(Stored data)
-------------------------
/-- The scan engine writes bytes in memory; what a slice holds of them follows, and nothing else of the module changes (R405). -/
def State.scanWrite (s : State) (pa : Nat) (bs : List Byte) : State :=
  { s with mem := Memory.writeBytes s.mem pa bs, m := { s.m with l2 := s.m.l2.map (·.patched pa bs) }
           memPoison := s.memPoison.filter fun a => a + 32 ≤ pa || pa + bs.length ≤ a }

/-- An image is written: the header and each section. -/
def State.writeImage (s : State) (base : Nat) (x : Image) : State :=
  (List.range (imageSections x.memory.isSome)).foldl (fun s k => s.scanWrite (base + sectionStart k) (x.section_ k))
    (s.scanWrite base x.header)

/-- SCAN_DONE (R405): the image stands at IMGBASE. -/
def execScanDone (s : State) : Out :=
  let g := s.mgmt
  .next (if g.frzst != 2 then s
    else
      let s' := s.writeImage g.imgbase.toNat s.scanned
      { s' with
        images := s.scanned :: s.images
        mgmt := { g with frzst := 1, imgused := BitVec.ofNat 64 (imageSize g.memimg) } })

/-- Bytes of the image at IMGBASE. -/
def State.imageBytes (s : State) (offset n : Nat) : List Byte := s.homeRead (s.mgmt.imgbase.toNat + offset) n

/-- A field of the header at IMGBASE. -/
def State.imageField (s : State) (offset n : Nat) : Nat := fieldAt (s.imageBytes offset n) 0 n

/-- The bytes of section k, as the header at IMGBASE places them (R406). -/
def State.imageSection (s : State) (k : Nat) : List Byte :=
  s.imageBytes (s.imageField (0x60 + 32 * k) 8) (s.imageField (0x68 + 32 * k) 8)

/-- MEMIMG of the header at IMGBASE (R407). -/
def State.imageMemimg (s : State) : Bool := s.imageField 0x58 1 % 2 == 1

/-- The sections that the header at IMGBASE tells of. -/
def State.sectionsThere (s : State) : List (List Byte) := (List.range (imageSections s.imageMemimg)).map s.imageSection

/-- A memory in its canonical form: its cells written one by one. -/
def Memory.tidy (m : Memory) : Memory := m.foldl (fun t c => t.write c.1 c.2) []

/-- An image with its memories in canonical form, and HBM4's cells within HBM4 when its header has them (R391, R406). -/
def Image.tidy (x : Image) (memimg : Bool) : Image :=
  { x with module := { x.module with win := Memory.tidy x.module.win, debugRegs := Memory.tidy x.module.debugRegs }
           memory := if memimg then some (hbmCells (Memory.tidy (x.memory.getD [])) true) else none }

/-- The state that the image at IMGBASE holds: that of a scan that wrote these sections, or of one that ran elsewhere. -/
def State.image? (s : State) : Option Image :=
  match s.images.find? fun x => x.memory.isSome == s.imageMemimg
      && s.sectionsThere == (List.range (imageSections s.imageMemimg)).map x.section_ with
  | some x => some x
  | none => (Config.loadImage s.sectionsThere).map (·.tidy s.imageMemimg)

/-- The fuse maps in the header at IMGBASE are the module's own. -/
def State.imageFuses (s : State) : Bool := (List.range 8).all fun d => s.imageField (16 + 8 * d) 8 == fuseWord d

/-- MAGIC, VERSION and every SSUM hold, and the sections hold a state (R407). -/
def State.imageStands (s : State) : Bool :=
  s.imageField 0 4 == 0x49524C42 && s.imageField 4 4 == 1
    && ((List.range (s.imageField 0x54 4)).all fun k => s.imageField (0x70 + 32 * k) 8 == (wordSum (s.imageSection k)).toNat)
    && s.image?.isSome

/-- RESTART (R407): the image is checked, and the loading begins. -/
def execRestart (s : State) : Out :=
  .next (if s.mgmt.frzst != 1 then s.freezeErr 3
    else if !s.imageStands then s.freezeErr 4
    else if !s.imageFuses then s.freezeErr 2
    else { s with mgmt := { s.mgmt with frzst := 3 } })

/-- HBM4 as it stands: what the home slices hold of it has been written to it. -/
def State.hbmSettled (s : State) : State := (s.m.l2.filter fun l => l.home && l.pa < hbmSize).foldl (·.flushL2 ·) s

/-- A byte of the ring of the stamp log or of the error log, whose registers lie outside the image (R401, R402). -/
def State.inLogs (s : State) (a : Nat) : Bool :=
  let within := fun (base n : Nat) => decide (s.ownPa base ≤ a) && decide (a < s.ownPa base + n)
  within s.slog.base.toNat (96 * s.slog.size.toNat) || within s.mgmt.elogbase.toNat (32 * s.mgmt.elogsize.toNat)

/-- The sectors of a line that lie in these rings. -/
def State.logSectors (s : State) (line : Nat) : BitVec 4 :=
  (List.range 4).foldl (fun m k => if s.inLogs (line + 32 * k) then m ||| (1#4 <<< k) else m) 0

/-- The two logs as they stand: what the home slices hold of them, and what is on its way there, has been written to memory
(DEDUCED from R453, whose replay reads the records that the run after the image wrote; log entry 40). -/
def State.logsSettled (s : State) : State :=
  let due := (s.unitPending.flatMap (·.1)).filter fun c => s.inLogs c.1
  let s := (s.m.l2.filter (·.home)).foldl (fun s l => s.flushL2 { l with dirty := l.dirty &&& s.logSectors l.pa }) s
  { s with mem := due.foldl (fun m c => Memory.write m c.1 c.2) s.mem }

/-- A line of an image's slices with some sectors as memory stands: its tags and versions are the image's. -/
def State.overMemory (s : State) (mask : BitVec 4) (l : L2Line) : L2Line :=
  let now := s.memLine l.pa
  { l with
    sectors := Vector.ofFn fun k => if mask.getLsbD k.val then now.get k else l.sectors.get k
    poison := (s.memLinePoison l.pa &&& mask) ||| (l.poison &&& ~~~mask)
    dirty := l.dirty &&& ~~~mask }

/-- A line that an image's slices hold over memory that the restart leaves as it stands: the rings of the two logs in the DDR-5
tier, and HBM4 where the image does not hold it (DEDUCED from R449's row of MEMIMG 0 and from R453; log entry 40). -/
def State.overStanding (s : State) (hbm : Bool) (l : L2Line) : L2Line :=
  s.overMemory (if hbmSize ≤ l.pa then s.logSectors l.pa else if hbm then 15 else 0) l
-------------------------
*PROBLEM DESCRIPTION*: Return, unchanged, the run of lines above that opens with the line containing "def State.scanWrite (s" and closes with the line containing "each section. -/". Include both.

*RESULT*:
def State.scanWrite (s : State) (pa : Nat) (bs : List Byte) : State :=
  { s with mem := Memory.writeBytes s.mem pa bs, m := { s.m with l2 := s.m.l2.map (·.patched pa bs) }
           memPoison := s.memPoison.filter fun a => a + 32 ≤ pa || pa + bs.length ≤ a }

/-- An image is written: the header and each section. -/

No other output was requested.